Feedback-Form-API & Feedback-Persistence-API

The two microservices are deployed in a very similar way. In the config’s base directory of the app there is a knative-service.yaml. This KNative Service definition defines the scaling options, the container-images which should be deployed and the environment variables which should be injected into the container. In the case of the Persistence-API that are the database connection properties which the container needs. The Form-API just needs the Kafka connection properties. The Persistence-API has one additional file: the kafka-source.yaml. This KNative KafkaSource listens to the kafka-topic the Form-API is streaming data on and forwards all the events to the HTTP endpoint of the Funqy function of our Persistence-API. This is the reason why our Persistence Service can also scale as every other KNative application: we have no direct connection or dependency to the kafka-topic itself. The service is just triggered and scaled by the HTTP requests of the KafkaSource instance. 

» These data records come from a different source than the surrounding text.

-- ==== Sys2Proof/Laws/KeepEngine.lean ====
section
/-! SUPPORT. What the operations of Machine/Engine.lean keep: soundness, the queue, the draws, the wire. -/
namespace Sys2Proof.Machine

open Sys2Proof

theorem keep_modChainBy (id : Nat) (f : Chain → Chain) {a s : State} (h : Keeps a s) : Keeps a (modChainBy id f s) := by
  unfold modChainBy
  try dsimp only
  repeat' (first
    | with_reducible assumption
    | with_reducible refine Keeps.of1 ‹_› ?_
    | with_reducible refine Keeps.of2 ‹_› ?_
    | split
    | with_reducible refine Keeps.same ?_ rfl
    | dsimp only)

theorem keep_dropChain (id : Nat) {a s : State} (h : Keeps a s) : Keeps a (dropChain id s) := by
  unfold dropChain
  try dsimp only
  repeat' (first
    | with_reducible assumption
    | with_reducible refine Keeps.of1 ‹_› ?_
    | with_reducible refine Keeps.of2 ‹_› ?_
    | split
    | with_reducible refine Keeps.same ?_ rfl
    | dsimp only)

theorem keep_dropQueued (c : Chain) {a s : State} (h : Keeps a s) : Keeps a (dropQueued c s) := by
  unfold dropQueued
  try dsimp only
  repeat' (first
    | with_reducible assumption
    | with_reducible refine keep_setLode _ _ ?_
    | with_reducible refine keep_setEngine _ _ ?_
    | with_reducible refine Keeps.of1 ‹_› ?_
    | with_reducible refine Keeps.of2 ‹_› ?_
    | split
    | with_reducible refine Keeps.same ?_ rfl
    | dsimp only)

theorem keep_endChain (id : Nat) (st : Nat) (idx : Nat) (done : Nat) (w2 : Nat) {a s : State} (h : Keeps a s) : Keeps a (endChain id st idx done w2 s) := by
  unfold endChain
  try dsimp only
  repeat' (first
    | with_reducible assumption
    | with_reducible refine keep_finish _ _ _ _ _ _ ?_
    | with_reducible refine keep_dropChain _ ?_
    | with_reducible refine keep_dropQueued _ ?_
    | with_reducible refine Keeps.of1 ‹_› ?_
    | with_reducible refine Keeps.of2 ‹_› ?_
    | split
    | with_reducible refine Keeps.same ?_ rfl
    | dsimp only)

theorem keep_stopChain (id : Nat) (st : Nat) (idx : Nat) (w2 : Nat) {a s : State} (h : Keeps a s) : Keeps a (stopChain id st idx w2 s) := by
  unfold stopChain
  try dsimp only
  repeat' (first
    | with_reducible assumption
    | with_reducible refine keep_modChainBy _ _ ?_
    | with_reducible refine Keeps.of1 ‹_› ?_
    | with_reducible refine Keeps.of2 ‹_› ?_
    | split
    | with_reducible refine Keeps.same ?_ rfl
    | dsimp only)

theorem keep_settleChain (id : Nat) {a s : State} (h : Keeps a s) : Keeps a (settleChain id s) := by
  unfold settleChain
  try dsimp only
  repeat' (first
    | with_reducible assumption
    | with_reducible refine keep_count _ _ _ _ ?_
    | with_reducible refine keep_finish _ _ _ _ _ _ ?_
    | with_reducible refine keep_dropChain _ ?_
    | with_reducible refine Keeps.of1 ‹_› ?_
    | with_reducible refine Keeps.of2 ‹_› ?_
    | split
    | with_reducible refine Keeps.same ?_ rfl
    | dsimp only)

theorem keep_offerNext (moves : Bool) (unit : Nat) {a s : State} (h : Keeps a s) : Keeps a (offerNext moves unit s) := by
  unfold offerNext
  try dsimp only
  repeat' (first
    | with_reducible assumption
    | with_reducible refine keep_count _ _ _ _ ?_
    | with_reducible refine keep_setLode _ _ ?_
    | with_reducible refine keep_setEngine _ _ ?_
    | with_reducible refine keep_readMem _ _ ?_
    | with_reducible refine keep_modChainBy _ _ ?_
    | with_reducible refine keep_stopChain _ _ _ _ ?_
    | with_reducible refine keep_settleChain _ ?_
    | with_reducible refine Keeps.of1 ‹_› ?_
    | with_reducible refine Keeps.of2 ‹_› ?_
    | split
    | with_reducible refine Keeps.same ?_ rfl
    | dsimp only)

theorem keep_offerChains (moves : Bool) (unit : Nat) {a s : State} (h : Keeps a s) : Keeps a (offerChains moves unit s) := by
  unfold offerChains
  try dsimp only
  repeat' (first
    | with_reducible assumption
    | with_reducible refine keep_offerNext _ _ ?_
    | with_reducible refine Keeps.foldl (fun s x h => ?_) _ ?_
    | with_reducible refine Keeps.of1 ‹_› ?_
    | with_reducible refine Keeps.of2 ‹_› ?_
    | split
    | with_reducible refine Keeps.same ?_ rfl
    | dsimp only)

theorem keep_offerTaken (k : Nat) (dmv : Bool) {a s : State} (h : Keeps a s) : Keeps a (offerTaken k dmv s) := by
  unfold offerTaken
  try dsimp only
  repeat' (first
    | with_reducible assumption
    | with_reducible refine keep_setCore _ _ ?_
    | with_reducible refine Keeps.of1 ‹_› ?_
    | with_reducible refine Keeps.of2 ‹_› ?_
    | split
    | with_reducible refine Keeps.same ?_ rfl
    | dsimp only)

theorem keep_enqueueAt (n : Nat) (pos : Nat) {a s : State} (h : Keeps a s) : Keeps a (enqueueAt n pos s) := by
  unfold enqueueAt
  try dsimp only
  repeat' (first
    | with_reducible assumption
    | with_reducible refine keep_setEngine _ _ ?_
    | with_reducible refine keep_offerChains _ _ ?_
    | with_reducible refine keep_offerTaken _ _ ?_
    | with_reducible refine Keeps.of1 ‹_› ?_
    | with_reducible refine Keeps.of2 ‹_› ?_
    | split
    | with_reducible refine Keeps.same ?_ rfl
    | dsimp only)

theorem keep_ctlOffer (n : Nat) (d : Option Bytes) {a s : State} (h : Keeps a s) : Keeps a (ctlOffer n d s) := by
  unfold ctlOffer
  try dsimp only
  repeat' (first
    | with_reducible assumption
    | with_reducible refine keep_setEngine _ _ ?_
    | with_reducible refine Keeps.of1 ‹_› ?_
    | with_reducible refine Keeps.of2 ‹_› ?_
    | split
    | with_reducible refine Keeps.same ?_ rfl
    | dsimp only)

theorem keep_execModEnqueue (q : Enqueue) {s s' : State} (h : execModEnqueue q s = .next s') : Keeps s s' := by
  unfold execModEnqueue at h
  refine keep_run (fun s h => ?_) h
  try dsimp only
  repeat' (first
    | with_reducible assumption
    | with_reducible refine keep_enqueueAt _ _ ?_
    | with_reducible refine keep_ctlOffer _ _ ?_
    | with_reducible refine Keeps.foldl (fun s x h => ?_) _ ?_
    | with_reducible refine Keeps.of1 ‹_› ?_
    | with_reducible refine Keeps.of2 ‹_› ?_
    | split
    | with_reducible refine Keeps.same ?_ rfl
    | dsimp only)

theorem keep_readSlices (n : Nat) (m : MF) {a s : State} (h : Keeps a s) : Keeps a (readSlices s n m).1 := by
  unfold readSlices
  try dsimp only
  repeat' (first
    | with_reducible assumption
    | with_reducible refine keep_readMem _ _ ?_
    | with_reducible refine Keeps.of1 ‹_› ?_
    | with_reducible refine Keeps.of2 ‹_› ?_
    | split
    | with_reducible refine Keeps.same ?_ rfl
    | dsimp only)

theorem keep_seedOf (need : Bool) (o : Nat) {a s : State} (h : Keeps a s) : Keeps a (seedOf s need o).1 := by
  unfold seedOf
  try dsimp only
  repeat' (first
    | with_reducible assumption
    | with_reducible refine keep_readMem _ _ ?_
    | with_reducible refine Keeps.of1 ‹_› ?_
    | with_reducible refine Keeps.of2 ‹_› ?_
    | split
    | with_reducible refine Keeps.same ?_ rfl
    | dsimp only)

theorem keep_arithEv (n : Nat) (fl : Nat) {a s : State} (h : Keeps a s) : Keeps a (arithEv n fl s) := by
  unfold arithEv
  try dsimp only
  repeat' (first
    | with_reducible assumption
    | with_reducible refine keep_orReg _ _ _ _ ?_
    | with_reducible refine Keeps.of1 ‹_› ?_
    | with_reducible refine Keeps.of2 ‹_› ?_
    | split
    | with_reducible refine Keeps.same ?_ rfl
    | dsimp only)

theorem keep_runOp (n : Nat) (o : EngOp) {a s : State} (h : Keeps a s) : Keeps a (runOp n o s) := by
  unfold runOp
  try dsimp only
  repeat' (first
    | with_reducible assumption
    | with_reducible refine keep_setEngine _ _ ?_
    | with_reducible refine Keeps.of1 ‹_› ?_
    | with_reducible refine Keeps.of2 ‹_› ?_
    | split
    | with_reducible refine Keeps.same ?_ rfl
    | dsimp only)

theorem keep_beginSums (n : Nat) (m : MF) (es : List Slice) (seedAt : Nat) (o : EngOp) {a s : State} (h : Keeps a s) : Keeps a (beginSums n m es seedAt o s) := by
  unfold beginSums
  try dsimp only
  repeat' (first
    | with_reducible assumption
    | with_reducible refine keep_setEngine _ _ ?_
    | with_reducible refine keep_runWalk _ _ _ _ ?_
    | with_reducible refine keep_seedOf _ _ ?_
    | with_reducible refine keep_arithEv _ _ ?_
    | with_reducible refine keep_runOp _ _ ?_
    | with_reducible refine Keeps.of1 ‹_› ?_
    | with_reducible refine Keeps.of2 ‹_› ?_
    | split
    | with_reducible refine Keeps.same ?_ rfl
    | dsimp only)

theorem keep_beginScan (n : Nat) (m : MF) (o : EngOp) {a s : State} (h : Keeps a s) : Keeps a (beginScan n m o s) := by
  unfold beginScan
  try dsimp only
  repeat' (first
    | with_reducible assumption
    | with_reducible refine keep_readStrata _ ?_
    | with_reducible refine keep_arithEv _ _ ?_
    | with_reducible refine keep_runOp _ _ ?_
    | with_reducible refine Keeps.of1 ‹_› ?_
    | with_reducible refine Keeps.of2 ‹_› ?_
    | split
    | with_reducible refine Keeps.same ?_ rfl
    | dsimp only)

theorem keep_beginTrans (n : Nat) (m : MF) (o : EngOp) {a s : State} (h : Keeps a s) : Keeps a (beginTrans n m o s) := by
  unfold beginTrans
  try dsimp only
  repeat' (first
    | with_reducible assumption
    | with_reducible refine keep_transRun _ _ _ ?_
    | with_reducible refine keep_seedOf _ _ ?_
    | with_reducible refine keep_arithEv _ _ ?_
    | with_reducible refine keep_runOp _ _ ?_
    | with_reducible refine Keeps.of1 ‹_› ?_
    | with_reducible refine Keeps.of2 ‹_› ?_
    | split
    | with_reducible refine Keeps.same ?_ rfl
    | dsimp only)

theorem keep_takeHead (n : Nat) (d : Mod) (rest : List Mod) {a s : State} (h : Keeps a s) : Keeps a (takeHead n d rest s) := by
  unfold takeHead
  try dsimp only
  repeat' (first
    | with_reducible assumption
    | with_reducible refine keep_orReg _ _ _ _ ?_
    | with_reducible refine keep_setEngine _ _ ?_
    | with_reducible refine keep_lodeTrace _ _ _ _ _ ?_
    | with_reducible refine Keeps.of1 ‹_› ?_
    | with_reducible refine Keeps.of2 ‹_› ?_
    | split
    | with_reducible refine Keeps.same ?_ rfl
    | dsimp only)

Because we want to be able to have different stages of our deployments, there is a kustomization.yaml file. If we have a look into the dev directory of our config, we will see that the image’s name and tag is replaced. So we can have different versions of the application deployed on different stages. There is also a prefix added to all resources with ‘dev’ and some replacements in some Kubernetes resources we need to have our components ready for the dev stage. ArgoCD notices the presence of the kustomize.yaml and uses kustomize while applying our resources.

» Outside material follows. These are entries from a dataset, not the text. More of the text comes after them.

-- ==== Sys2Proof/Laws/KeepColl.lean ====
section
/-! SUPPORT. What the operations of Machine/Coll.lean keep: soundness, the queue, the draws, the wire. -/
namespace Sys2Proof.Machine

open Sys2Proof

theorem keep_collJoin (c : Cmd) (comm : Nat) (j : CollJob) {a s : State} (h : Keeps a s) : Keeps a (collJoin c comm j s) := by
  unfold collJoin
  try dsimp only
  repeat' (first
    | with_reducible assumption
    | with_reducible refine keep_working _ ?_
    | with_reducible refine keep_setComm _ _ ?_
    | with_reducible refine keep_collsGo ?_
    | with_reducible refine Keeps.of1 ‹_› ?_
    | with_reducible refine Keeps.of2 ‹_› ?_
    | split
    | with_reducible refine Keeps.same ?_ rfl
    | dsimp only)

theorem keep_collStart (o : Op) (id : Nat) {a s : State} (h : Keeps a s) : Keeps a (collStart o id s) := by
  unfold collStart
  try dsimp only
  repeat' (first
    | with_reducible assumption
    | with_reducible refine keep_finish0 _ _ ?_
    | with_reducible refine keep_conflict _ _ _ _ _ ?_
    | with_reducible refine keep_startOp _ _ _ (fun _ _ h => ?_) ?_
    | with_reducible refine keep_failAt _ _ _ _ ?_
    | with_reducible refine keep_refuseOf _ _ ?_
    | with_reducible refine keep_varCount _ _ ?_
    | with_reducible refine keep_varRefuse _ ?_
    | with_reducible refine keep_collJoin _ _ _ ?_
    | with_reducible refine Keeps.of1 ‹_› ?_
    | with_reducible refine Keeps.of2 ‹_› ?_
    | split
    | with_reducible refine Keeps.same ?_ rfl
    | dsimp only)

theorem keep_execCommCreate (id : Nat) {s s' : State} (h : execCommCreate id s = .next s') : Keeps s s' := by
  unfold execCommCreate at h
  refine keep_run (fun s h => ?_) h
  try dsimp only
  repeat' (first
    | with_reducible assumption
    | with_reducible refine keep_readMem _ _ ?_
    | with_reducible refine keep_finish0 _ _ ?_
    | with_reducible refine keep_failAddr _ _ ?_
    | with_reducible refine keep_startOp _ _ _ (fun _ _ h => ?_) ?_
    | with_reducible refine keep_need6 _ _ _ _ _ _ (fun _ h => ?_) ?_
    | with_reducible refine keep_setComm _ _ ?_
    | with_reducible refine Keeps.of1 ‹_› ?_
    | with_reducible refine Keeps.of2 ‹_› ?_
    | split
    | with_reducible refine Keeps.same ?_ rfl
    | dsimp only)

theorem keep_execCommDestroy (id : Nat) {s s' : State} (h : execCommDestroy id s = .next s') : Keeps s s' := by
  unfold execCommDestroy at h
  refine keep_run (fun s h => ?_) h
  try dsimp only
  repeat' (first
    | with_reducible assumption
    | with_reducible refine keep_finish0 _ _ ?_
    | with_reducible refine keep_startOp _ _ _ (fun _ _ h => ?_) ?_
    | with_reducible refine keep_need6 _ _ _ _ _ _ (fun _ h => ?_) ?_
    | with_reducible refine keep_setComm _ _ ?_
    | with_reducible refine Keeps.of1 ‹_› ?_
    | with_reducible refine Keeps.of2 ‹_› ?_
    | split
    | with_reducible refine Keeps.same ?_ rfl
    | dsimp only)

theorem keep_execAllReduce (id : Nat) {s s' : State} (h : execAllReduce id s = .next s') : Keeps s s' := by
  unfold execAllReduce at h
  refine keep_run (fun s h => ?_) h
  try dsimp only
  repeat' (first
    | with_reducible assumption
    | with_reducible refine keep_collStart _ _ ?_
    | with_reducible refine Keeps.of1 ‹_› ?_
    | with_reducible refine Keeps.of2 ‹_› ?_
    | split
    | with_reducible refine Keeps.same ?_ rfl
    | dsimp only)

theorem keep_execReduceScatter (id : Nat) {s s' : State} (h : execReduceScatter id s = .next s') : Keeps s s' := by
  unfold execReduceScatter at h
  refine keep_run (fun s h => ?_) h
  try dsimp only
  repeat' (first
    | with_reducible assumption
    | with_reducible refine keep_collStart _ _ ?_
    | with_reducible refine Keeps.of1 ‹_› ?_
    | with_reducible refine Keeps.of2 ‹_› ?_
    | split
    | with_reducible refine Keeps.same ?_ rfl
    | dsimp only)

theorem keep_execAllGather (id : Nat) {s s' : State} (h : execAllGather id s = .next s') : Keeps s s' := by
  unfold execAllGather at h
  refine keep_run (fun s h => ?_) h
  try dsimp only
  repeat' (first
    | with_reducible assumption
    | with_reducible refine keep_collStart _ _ ?_
    | with_reducible refine Keeps.of1 ‹_› ?_
    | with_reducible refine Keeps.of2 ‹_› ?_
    | split
    | with_reducible refine Keeps.same ?_ rfl
    | dsimp only)

theorem keep_execBroadcast (id : Nat) {s s' : State} (h : execBroadcast id s = .next s') : Keeps s s' := by
  unfold execBroadcast at h
  refine keep_run (fun s h => ?_) h
  try dsimp only
  repeat' (first
    | with_reducible assumption
    | with_reducible refine keep_collStart _ _ ?_
    | with_reducible refine Keeps.of1 ‹_› ?_
    | with_reducible refine Keeps.of2 ‹_› ?_
    | split
    | with_reducible refine Keeps.same ?_ rfl
    | dsimp only)

theorem keep_execAllToAll (id : Nat) {s s' : State} (h : execAllToAll id s = .next s') : Keeps s s' := by
  unfold execAllToAll at h
  refine keep_run (fun s h => ?_) h
  try dsimp only
  repeat' (first
    | with_reducible assumption
    | with_reducible refine keep_collStart _ _ ?_
    | with_reducible refine Keeps.of1 ‹_› ?_
    | with_reducible refine Keeps.of2 ‹_› ?_
    | split
    | with_reducible refine Keeps.same ?_ rfl
    | dsimp only)

theorem keep_execLayoutDefine (id : Nat) {s s' : State} (h : execLayoutDefine id s = .next s') : Keeps s s' := by
  unfold execLayoutDefine at h
  refine keep_run (fun s h => ?_) h
  try dsimp only
  repeat' (first
    | with_reducible assumption
    | with_reducible refine keep_readMem _ _ ?_
    | with_reducible refine keep_finish0 _ _ ?_
    | with_reducible refine keep_failAddr _ _ ?_
    | with_reducible refine keep_startOp _ _ _ (fun _ _ h => ?_) ?_
    | with_reducible refine keep_need6 _ _ _ _ _ _ (fun _ h => ?_) ?_
    | with_reducible refine Keeps.of1 ‹_› ?_
    | with_reducible refine Keeps.of2 ‹_› ?_
    | split
    | with_reducible refine Keeps.same ?_ rfl
    | dsimp only)

theorem keep_execLayoutDrop (id : Nat) {s s' : State} (h : execLayoutDrop id s = .next s') : Keeps s s' := by
  unfold execLayoutDrop at h
  refine keep_run (fun s h => ?_) h
  try dsimp only
  repeat' (first
    | with_reducible assumption
    | with_reducible refine keep_finish0 _ _ ?_
    | with_reducible refine keep_startOp _ _ _ (fun _ _ h => ?_) ?_
    | with_reducible refine keep_need6 _ _ _ _ _ _ (fun _ h => ?_) ?_
    | with_reducible refine Keeps.of1 ‹_› ?_
    | with_reducible refine Keeps.of2 ‹_› ?_
    | split
    | with_reducible refine Keeps.same ?_ rfl
    | dsimp only)

theorem keep_execReshardMove (id : Nat) {s s' : State} (h : execReshardMove id s = .next s') : Keeps s s' := by
  unfold execReshardMove at h
  refine keep_run (fun s h => ?_) h
  try dsimp only
  repeat' (first
    | with_reducible assumption
    | with_reducible refine keep_readMem _ _ ?_
    | with_reducible refine keep_addrDenied _ ?_
    | with_reducible refine keep_tableErr ?_
    | with_reducible refine keep_conflict _ _ _ _ _ ?_
    | with_reducible refine keep_startOp _ _ _ (fun _ _ h => ?_) ?_
    | with_reducible refine keep_need6 _ _ _ _ _ _ (fun _ h => ?_) ?_
    | with_reducible refine keep_failAt _ _ _ _ ?_
    | with_reducible refine keep_endColl _ _ _ _ _ ?_
    | with_reducible refine keep_ckptErr _ _ ?_
    | with_reducible refine keep_collJoin _ _ _ ?_
    | with_reducible refine Keeps.of1 ‹_› ?_
    | with_reducible refine Keeps.of2 ‹_› ?_
    | split
    | with_reducible refine Keeps.same ?_ rfl
    | dsimp only)

end Sys2Proof.Machine
end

Feedback-Form-Infrastructure

The infrastructure config is managed via a helm chart. The chart includes Kubernetes resources for the MariaDB deployment and for the Kafka instance and topic deployment. For staging we use here the release name feature of helm. For every stage dependent value in our resources, we add the release name as a variable. If we have a look into the feedback-form-infrastructure.yaml file in the argo-apps directory we will see the helm configurations. The release-name and the value file we should use is referenced by the argo app. And this is the reason why ArgoCD replaces all release name variables with ‘dev’ and selects the namespace from the values.yaml.

Feedback-Form-CICD

The deployment of the cicd resources is quite simple. ArgoCD takes all the resources in the directory and deploys them as they are without any templating procedures.

Summary

At the end we have 

  • An API to receive feedback
  • A Kafka cluster to stream data between microservices
  • An API to persist feedback objects
  • A database 
  • A build pipeline which is triggered on every commit in the git repository automatically
  • An implementation of a GitOps approach for our complete application landscape
OpenShift Topology

The two microservices are KNative serverless components which are able to scale to zero which means that there is no resource consumption if there is no traffic. The Kafka instance, the topic and the user are all managed by the AMQ streams operator. The deployment of all Kubernetes resources and custom resources is done by ArgoCD. We have also seen some different ways to organise and template yaml resources with kustomize, helm charts or plain in a directory. 

If you want to test the application, you can execute the following curl command to add a new rating to the Form-API microservice:

curl -X POST -i \
-H 'Content-Type: application/json' \
-d "{\"rating\":\"8\"}" \
https://dev-feedback-form-feedback-app./feedback

And if you want to get the already persisted feedback objects you can do it by this curl:

curl -i https://dev-feedback-persistence-feedback-app./debug

And now: Have fun rebuilding, developing and learning the project. I am looking forward to your feedback and hope that I could give you some inspiration with this article.